Collected data:

/-- 1 − β rounded once to F32 (R398). -/
def oneMinus (b : Nat) : Nat := toF32 (dsub (f64 1) (toF64 b))
/-- Whether β^t is an FP64 value: t is 0 or 1, β is 0, or the odd part of β has a power of at most 53 bits. -/
def exactPow (b t : Nat) : Bool :=
  match Num.decode Num.fp32 b with
  | .fin _ m _ =>
    decide (t ≤ 1 ∨ m = 0) || (decide (t ≤ 53) && decide ((m / 2 ^ Num.trailing 24 m) ^ t < 2 ^ 53))
      || decide (m / 2 ^ Num.trailing 24 m = 1)
  | _ => true
/-- 1 − β^t, formed in FP64 and rounded once to F32; where β^t is no FP64 value, its last place is open (log entry 19). -/
def biasCorr (b t : Nat) : Nat :=
  let p := dpow 64 (toF64 b) t (f64 1)
  let q := if exactPow b t then p else p + Config.powUlp (BitVec.ofNat 32 b) t % 3 - 1
  toF32 (dsub (f64 1) q)

/-- INT8, E4M3 or E5M2 as mxVal's format codes: 7, 2, 3; headroom 1 for E5M2 (R397). -/
def firstFmt (f : Nat) : Nat := if f = 0 then 7 else if f = 1 then 2 else 3
def secondFmt (f : Nat) : Nat := if f = 0 then 2 else if f = 1 then 7 else 3
def momentHead (fmt : Nat) : Nat := if fmt = 3 then 1 else 0

/-- The addresses of a pair's active and alternate banks for a target epoch (R387). -/
structure Banks where
  act : Nat
  alt : Nat
deriving DecidableEq, Repr

def banksOf (sh : List Byte) (target off : Nat) : Banks :=
  let a := field sh off 8
  let b := field sh (off + 8) 8
  if target % 2 = 1 then ⟨a, b⟩ else ⟨b, a⟩

/-- q × S of a block-scaled tensor, exact. -/
def scaledVal (rd : Nat → Nat) (fmt el sc i : Nat) : Num.Val :=
  (mxVal fmt (rd (el + i))).mul (val32 (rdLe rd (sc + 4 * (i / 128)) 4))

/-- What an update descriptor works on: its fields, coefficients, shard record, target epoch. -/
structure UpdIn where
  u : UpdD
  c : Coefs
  sh : List Byte
  t : Nat
deriving DecidableEq, Repr

def UpdIn.bank (x : UpdIn) (off : Nat) : Banks := banksOf x.sh x.t off
def UpdIn.gradRaw (x : UpdIn) (rd : Nat → Nat) (i : Nat) : Nat :=
  if x.u.bf16 then rdLe rd (x.u.grad + 2 * i) 2 * 2 ^ 16 else rdLe rd (x.u.grad + 4 * i) 4
def UpdIn.g (x : UpdIn) (rd : Nat → Nat) (i : Nat) : Nat := fmul (x.gradRaw rd i) x.u.gs
/-- The working weight (R396). -/
def UpdIn.w (x : UpdIn) (rd : Nat → Nat) (i : Nat) : Nat :=
  let W := bf16Val (rdLe rd ((x.bank 16).act + 2 * i) 2)
  if x.u.remOff then rnd32 W else rnd32 (W.add (scaledVal rd 7 (x.bank 32).act (x.bank 48).act i))
def UpdIn.m1 (x : UpdIn) (rd : Nat → Nat) (i : Nat) : Nat :=
  rnd32 (scaledVal rd (firstFmt x.u.f1) (x.bank 64).act (x.bank 80).act i)
def UpdIn.m2 (x : UpdIn) (rd : Nat → Nat) (i : Nat) : Nat :=
  rnd32 (scaledVal rd (secondFmt x.u.f2) (x.bank 96).act (x.bank 112).act i)
def UpdIn.cols (x : UpdIn) : Nat := field x.sh 0 4
def UpdIn.rows (x : UpdIn) : Nat := x.u.n / x.cols

/-- An element's new values: weight before rounding, first and second moment. -/
structure NewElem where
  w : Nat
  m : Nat
  v : Nat
deriving DecidableEq, Repr

/-- w − lr × (d + wd × w). -/
def stepW (u : UpdD) (w d : Nat) : Nat := fsub w (fmul u.lr (fadd d (fmul u.wd w)))

def rule1 (x : UpdIn) (rd : Nat → Nat) (i : Nat) : NewElem :=
  let g := x.g rd i
  let m := fadd (fmul x.c.mu (x.m1 rd i)) g
  let d := if bit x.c.flags 0 then fadd g (fmul x.c.mu m) else m
  ⟨stepW x.u (x.w rd i) d, m, 0⟩

def rule2 (x : UpdIn) (rd : Nat → Nat) (i : Nat) : NewElem :=
  let g := x.g rd i
  let off := bit x.c.flags 1
  let m := fadd (fmul x.c.b1 (x.m1 rd i)) (fmul (oneMinus x.c.b1) g)
  let v := fadd (fmul x.c.b2 (x.m2 rd i)) (fmul (oneMinus x.c.b2) (fmul g g))
  let c1 := if off then f32 1 else biasCorr x.c.b1 x.t
  let c2 := if off then f32 1 else biasCorr x.c.b2 x.t
  let u := fdiv (fdiv m c1) (fadd (fsqrt (fdiv v c2)) x.c.eps)
  ⟨stepW x.u (x.w rd i) u, m, v⟩

/-- Row statistic a and column statistic j of the active bank (rule 3). -/
def UpdIn.rowStat (x : UpdIn) (rd : Nat → Nat) (a : Nat) : Nat := rdLe rd ((x.bank 96).act + 4 * a) 4
def UpdIn.colStat (x : UpdIn) (rd : Nat → Nat) (j : Nat) : Nat := rdLe rd ((x.bank 112).act + 4 * j) 4
/-- The mean of the row statistics: FP64 sum in index order, rounded to the FP32 the rule runs in (log entry 20). -/
def UpdIn.rmean (x : UpdIn) (rd : Nat → Nat) : Nat :=
  toF32 (ddiv ((List.range x.rows).foldl (fun s a => dadd s (toF64 (x.rowStat rd a))) 0) (f64 x.rows))

def rule3 (x : UpdIn) (rd : Nat → Nat) (rmean i : Nat) : NewElem :=
  let g := x.g rd i
  let a := i / x.cols
  let j := i % x.cols
  let vf := if pos32 rmean then fdiv (fmul (x.rowStat rd a) (x.colStat rd j)) rmean else fadd (fmul g g) x.c.eps1
  let u := fdiv g (fsqrt (Num.maxF Num.fp32 vf x.c.eps1))
  if x.c.b1 % 2 ^ 31 = 0 then ⟨stepW x.u (x.w rd i) u, 0, 0⟩
  else
    let m := fadd (fmul x.c.b1 (x.m1 rd i)) (fmul (oneMinus x.c.b1) u)
    ⟨stepW x.u (x.w rd i) m, m, 0⟩

/-- g × g + ε1 summed in FP64 over a row's or a column's elements in increasing index. -/
def UpdIn.statSum (x : UpdIn) (rd : Nat → Nat) (is : List Nat) : Nat :=
  is.foldl (fun s i => dadd s (dadd (dmul (toF64 (x.g rd i)) (toF64 (x.g rd i))) (toF64 x.c.eps1))) 0
/-- β2 × old + (1 − β2) × sum / count, rounded to F32. -/
def newStat (x : UpdIn) (old sum count : Nat) : Nat :=
  toF32 (dadd (dmul (toF64 x.c.b2) (toF64 old)) (ddiv (dmul (toF64 (oneMinus x.c.b2)) sum) (f64 count)))
/-- The new row and column statistics (R398); a descriptor of no elements has no data to write (R11). -/
def UpdIn.statOuts (x : UpdIn) (rd : Nat → Nat) : List (Nat × List Byte) :=
  let R := x.rows
  let C := x.cols
  if x.u.n = 0 then [] else
  [((x.bank 96).alt, ((List.range R).map (fun a =>
      natLe 4 (newStat x (x.rowStat rd a) (x.statSum rd ((List.range C).map (fun j => a * C + j))) C))).flatten),
   ((x.bank 112).alt, ((List.range C).map (fun j =>
      natLe 4 (newStat x (x.colStat rd j) (x.statSum rd ((List.range R).map (fun a => a * C + j))) R))).flatten)]

/-! ### Rule 4 (R400) -/

/-- An element (r, c) of a matrix product: FP64 sum of products in increasing index, rounded once to F32. -/
def prodElem (k : Nat) (a b : Nat → Nat) : Nat :=
  toF32 ((List.range k).foldl (fun s i => dadd s (dmul (toF64 (a i)) (toF64 (b i)))) 0)

/-- A parameter block: number, and element (r, c) as an index into the shard. -/
def UpdIn.br (x : UpdIn) : Nat := field x.sh 4 2
def UpdIn.bc (x : UpdIn) : Nat := field x.sh 6 2
def UpdIn.blockIx (x : UpdIn) (b r c : Nat) : Nat :=
  let per := x.cols / x.bc
  (b / per * x.br + r) * x.cols + b % per * x.bc + c
def UpdIn.nBlocks (x : UpdIn) : Nat := (x.rows / x.br) * (x.cols / x.bc)
def UpdIn.blockOf (x : UpdIn) (i : Nat) : Nat := (i / x.cols) / x.br * (x.cols / x.bc) + (i % x.cols) / x.bc

/-- Element (r, c) of matrix `off` (statistics or roots, left br × br or right bc × bc) of a block in the active bank. -/
def UpdIn.mat (x : UpdIn) (rd : Nat → Nat) (off dim b r c : Nat) : Nat :=
  rdLe rd ((x.bank off).act + 4 * (b * dim * dim + r * dim + c)) 4

/-- (Lroot × G) × Rroot at (r, c). -/
def UpdIn.dir0 (x : UpdIn) (rd : Nat → Nat) (b r c : Nat) : Nat :=
  let lg (j : Nat) := prodElem x.br (fun i => x.mat rd 160 x.br b r i) (fun i => x.g rd (x.blockIx b i j))
  prodElem x.bc lg (fun j => x.mat rd 176 x.bc b j c)

/-- Frobenius norm in FP64, row by row. -/
def frob (nr nc : Nat) (e : Nat → Nat → Nat) : Nat :=
  dsqrt ((List.range (nr * nc)).foldl (fun s k =>
    let v := toF64 (e (k / nc) (k % nc))
    dadd s (dmul v v)) 0)

/-- The grafted direction of a block (R400); the ratio is formed in FP64 and each product rounded once to F32
(log entry 20). -/
def UpdIn.dir (x : UpdIn) (rd : Nat → Nat) (b : Nat) : Nat → Nat → Nat :=
  if bit x.c.flags 2 then x.dir0 rd b
  else
    let nd := frob x.br x.bc (x.dir0 rd b)
    let ng := frob x.br x.bc (fun r c => x.g rd (x.blockIx b r c))
    if isPos64 nd then fun r c => rnd32 ((val32 (x.dir0 rd b r c)).mul (val64 (ddiv ng nd)))
    else fun r c => x.g rd (x.blockIx b r c)

def rule4 (x : UpdIn) (rd : Nat → Nat) (i : Nat) : NewElem :=
  let b := x.blockOf i
  let r := i / x.cols % x.br
  let c := i % x.cols % x.bc
  let d := x.dir rd b r c
  let m := fadd (fmul x.c.mu (x.m1 rd i)) d
  ⟨stepW x.u (x.w rd i) m, m, 0⟩

/-- β × L + (1 − β) × (product). -/
def decayed (x : UpdIn) (old prod : Nat) : Nat := fadd (fmul x.c.pb old) (fmul (oneMinus x.c.pb) prod)

/-- Every element of a square matrix per block, as bytes. -/
def matBytes (blocks dim : Nat) (e : Nat → Nat → Nat → Nat) : List Byte :=
  ((List.range blocks).flatMap (fun b => (List.range (dim * dim)).flatMap (fun k => natLe 4 (e b (k / dim) (k % dim)))))

def UpdIn.matOuts (x : UpdIn) (rd : Nat → Nat) : List (Nat × List Byte) :=
  let G (b r c : Nat) := x.g rd (x.blockIx b r c)
  let n := x.nBlocks
  [((x.bank 128).alt, matBytes n x.br (fun b r c => decayed x (x.mat rd 128 x.br b r c) (prodElem x.bc (G b r) (G b c)))),
   ((x.bank 144).alt, matBytes n x.bc (fun b r c =>
      decayed x (x.mat rd 144 x.bc b r c) (prodElem x.br (fun i => G b i r) (fun i => G b i c)))),
   ((x.bank 160).alt, matBytes n x.br (x.mat rd 160 x.br)),
   ((x.bank 176).alt, matBytes n x.bc (x.mat rd 176 x.bc))]

/-! ### The whole descriptor -/

structure UpdOut where
  writes : List (Nat × List Byte)
  nonfinite : Nat
deriving DecidableEq, Repr

/-- A block-scaled tensor's elements and scales (R397). -/
def tensorOuts (fmt h : Nat) (el sc : Nat) (vs : List Nat) : List (Nat × List Byte) :=
  let bs := (blocksOf 128 (vs.length / 128 + 1) (vs.map val32)).map (scaledBlock (narrowOf fmt) h)
  [(el, (bs.flatMap (fun b => b.2.map (fun c => BitVec.ofNat 8 c.1)))), (sc, bs.flatMap (fun b => natLe 4 b.1))]

def UpdIn.elem (x : UpdIn) (rd : Nat → Nat) : Nat → NewElem :=
  let rm := if x.u.rule = 3 then x.rmean rd else 0
  if x.u.rule = 1 then rule1 x rd else if x.u.rule = 2 then rule2 x rd else if x.u.rule = 3 then rule3 x rd rm else rule4 x rd

def UpdIn.run (x : UpdIn) (rd : Nat → Nat) : UpdOut :=
  let es := (List.range x.u.n).map (x.elem rd)
  let hi (e : NewElem) := Num.round Num.bf16 (val32 e.w)
  let rem (e : NewElem) := rnd32 ((val32 e.w).add (bf16Val (hi e)).neg)
  let hasM := !(x.u.rule == 3 && x.c.b1 % 2 ^ 31 == 0)
  let bad := (List.range x.u.n).countP (fun i =>
    let e := es.getD i ⟨0, 0, 0⟩
    !(finite32 (x.gradRaw rd i) && finite32 (x.w rd i) && (bf16Val (hi e)).isFinite && finite32 e.m && finite32 e.v
      && (x.u.remOff || finite32 (rem e))))
  ⟨[((x.bank 16).alt, es.flatMap (fun e => natLe 2 (hi e)))]
    ++ (if x.u.remOff then [] else tensorOuts 7 0 (x.bank 32).alt (x.bank 48).alt (es.map rem))
    ++ (if hasM then tensorOuts (firstFmt x.u.f1) (momentHead (firstFmt x.u.f1)) (x.bank 64).alt (x.bank 80).alt (es.map NewElem.m)
        else [])
    ++ (if x.u.rule = 2 then
          tensorOuts (secondFmt x.u.f2) (momentHead (secondFmt x.u.f2)) (x.bank 96).alt (x.bank 112).alt (es.map NewElem.v) else [])
    ++ (if x.u.rule = 3 then x.statOuts rd else [])
    ++ (if x.u.rule = 4 then x.matOuts rd else []), bad⟩

/-- What the engine reads: the gradient and every used pair's active bank. -/
def UpdIn.reads (x : UpdIn) : List KRange :=
  x.u.gradRange :: (x.u.pairs x.sh x.c.b1).map (fun p => ⟨8, (x.bank p.off).act, p.len, false⟩)

/-! ## Roots (R355, R356) -/

/-- A square matrix of FP64 codes, row by row. -/
abbrev Mat := List (List Nat)
def Mat.at_ (a : Mat) (i j : Nat) : Nat := nth (a.getD i []) j
def Mat.make (m : Nat) (f : Nat → Nat → Nat) : Mat := (List.range m).map (fun i => (List.range m).map (f i))

def dneg (a : Nat) : Nat := Num.round Num.fp64 (val64 a).neg
def dabs (a : Nat) : Nat := Num.round Num.fp64 (val64 a).abs
def isZero64 (a : Nat) : Bool := (val64 a).isZero

/-- Rotate columns i, j of a matrix by (c, s). -/
def rotCols (m : Nat) (a : Mat) (i j c s : Nat) : Mat :=
  Mat.make m (fun r k =>
    if k = i then dsub (dmul c (a.at_ r i)) (dmul s (a.at_ r j))
    else if k = j then dadd (dmul s (a.at_ r i)) (dmul c (a.at_ r j))
    else a.at_ r k)
def transpose (m : Nat) (a : Mat) : Mat := Mat.make m (fun r k => a.at_ k r)
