/-- A command that runs a list and nothing else: GEMV operation 1 and COPY operation 2 (R338, R621, R622). -/
def listCommand (r idx kind op n : Nat) (kinds : List Nat) (d : Dev) : Dev :=
  match d.sys.startedCmd r idx kind op with
  | none => d
  | some c =>
    let d := liftSys (fun s => s.begin r c.uid) d
    match d.startList r c kinds (field c.bytes 24 8) (field c.bytes n (if n = 32 then 4 else 8)) 0 true with
    | .ended d st => liftSys (fun s => s.completeUid r c.uid st 0) d
    | .killed d => d
    | .started d => d
def execGemvList (ring idx : Nat) := onRings (listCommand ring idx 5 1 32 [1])
def execCopyScalePass (ring idx : Nat) := onRings (listCommand ring idx 2 2 40 [2])

end Sys2Proof.Machine
end

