/-- Whether a PUT is a collective segment (R545). -/
def Sys.isSegment (s : Sys) (x : RPkt) : Bool :=
  x.pkt.kind == kPut && decide (3 ≤ x.vc ∧ x.vc ≤ 10) && s.slotOn (x.vc - 3) && field (s.slotRec (x.vc - 3)) 32 2 == x.pkt.window

def storeRow (p : Pkt) (kind perm : Nat) (d : Dev) : Dev :=
  match d.sys.arrive p kind with
  | none => d
  | some (x, s) =>
    if s.isSegment x then d
    else
      match Dev.store { d with sys := s } p perm with
      | none => d
      | some (st, d) => liftSys (fun s => s.reply p st 0) d
def execPutPacket (p : Pkt) := onDev (storeRow p kPut 1)
def execFlagPacket (p : Pkt) := onDev (storeRow p kFlag 1)

/-- GET_PACKET. -/
def getPacket (p : Pkt) (d : Dev) : Dev :=
  match d.sys.arrive p kGet with
  | none => d
  | some (_, s) =>
    let w := s.window p.window
    let c := Dev.windowCheck { d with sys := s } p p.len 0 false
    if c.1 ≠ 0 then liftSys (fun s => s.reply p c.1 0) c.2
    else if d.rangeUp w.part (w.base + p.offset) p.len then
      let x := c.2.readRange w.part (w.base + p.offset) p.len
      match x.poison with
      | some at_ => x.dev.remotePoison at_ p
      | none => liftSys (fun s => s.inject (replyTo p kData 0 x.data) 1) x.dev
    else d
def execGetPacket (p : Pkt) := onDev (getPacket p)

/-- A checked operation joins the executor of the stack of its first line (R345; log entry 27). -/
def Dev.toExecutor (d : Dev) (p : Pkt) (part base : Nat) : Dev :=
  let st := (d.locate part (base + p.offset)).1
  liftSys (fun s => s.onHost (fun h => { h with execQ := modNth h.execQ st (fun q => q ++ [⟨p, part, base⟩]) })) d

/-- RED_PACKET and ATOM_PACKET. A zero-length reduction is answered at once (R472). -/
def executorRow (p : Pkt) (kind n perm : Nat) (d : Dev) : Dev :=
  match d.sys.arrive p kind with
  | none => d
  | some (_, s) =>
    let w := s.window p.window
    let c := Dev.windowCheck { d with sys := s } p n perm true
    if c.1 ≠ 0 then liftSys (fun s => s.reply p c.1 0) c.2
    else
      match c.2.sys.replayOf w.part p with
      | .busy => d
      | .unknown s => liftSys (fun s => s.reply p 5 0) { c.2 with sys := s }
      | .recorded st v s => liftSys (fun s => s.reply p st v) { c.2 with sys := s }
      | .fresh s =>
        if n = 0 then liftSys (fun s => (s.recordReply w.part p 0 0).reply p 0 0) { c.2 with sys := s }
        else Dev.toExecutor { c.2 with sys := s.recordReply w.part p 255 0 } p w.part w.base
def execRedPacket (p : Pkt) := onDev (executorRow p kRed p.len 3)
def execAtomPacket (p : Pkt) := onDev (executorRow p kAtom (elemBytes p.ty) 4)

/-! ## COMBINED (R494) -/

/-- COMBINED_PACKET: checked once under steps 1 to 3; gets are answered with their data, atomics go to the executor with a
record for each constituent's stream. -/
def combinedPacket (p : Pkt) (d : Dev) : Dev :=
  match d.sys.arrive p kCombined with
  | none => d
  | some (_, s) =>
    let w := s.window p.window
    let cs := constituents p.payload
    let gets := p.op == 15
    let n := if gets then (match cs with
      | c :: _ => min c.2.2.2 4096
      | [] => 0) else elemBytes p.ty
    let c := Dev.windowCheck { d with sys := s } p n (if gets then 0 else 4) (!gets)
    if c.1 ≠ 0 then liftSys (fun s => s.reply p c.1 0) c.2
    else if gets then
      if d.rangeUp w.part (w.base + p.offset) n then
        let x := c.2.readRange w.part (w.base + p.offset) n
        match x.poison with
        | some at_ => x.dev.remotePoison at_ p
        | none => liftSys (fun s => s.inject (replyTo p kData 0 x.data) 1) x.dev
      else d
    else
      let d := liftSys (fun s => runAll (fun (k : Nat × Nat × Nat × Nat) s =>
        let q : Pkt := { p with src := k.1, part := k.2.1, seq := k.2.2.1, flags := 0 }
        match s.replayOf w.part q with
        | .fresh s => s.recordReply w.part q 255 0
        | .unknown s => s.recordReply w.part q 255 0
        | .recorded _ _ s => s.recordReply w.part q 255 0
        | .busy => s) cs s) c.2
      d.toExecutor p w.part w.base
def execCombinedPacket (p : Pkt) := onDev (combinedPacket p)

_EXERCISE BRIEF_: Above are the entries. Output exactly the lines beginning with the line that has "def Mat.make (m" and ending with the line that has "else a.at_ r k)".

_FINAL ANSWER_:
def Mat.make (m : Nat) (f : Nat → Nat → Nat) : Mat := (List.range m).map (fun i => (List.range m).map (f i))

def dneg (a : Nat) : Nat := Num.round Num.fp64 (val64 a).neg
def dabs (a : Nat) : Nat := Num.round Num.fp64 (val64 a).abs
def isZero64 (a : Nat) : Bool := (val64 a).isZero

/-- Rotate columns i, j of a matrix by (c, s). -/
def rotCols (m : Nat) (a : Mat) (i j c s : Nat) : Mat :=
  Mat.make m (fun r k =>
    if k = i then dsub (dmul c (a.at_ r i)) (dmul s (a.at_ r j))
    else if k = j then dadd (dmul s (a.at_ r i)) (dmul c (a.at_ r j))
    else a.at_ r k)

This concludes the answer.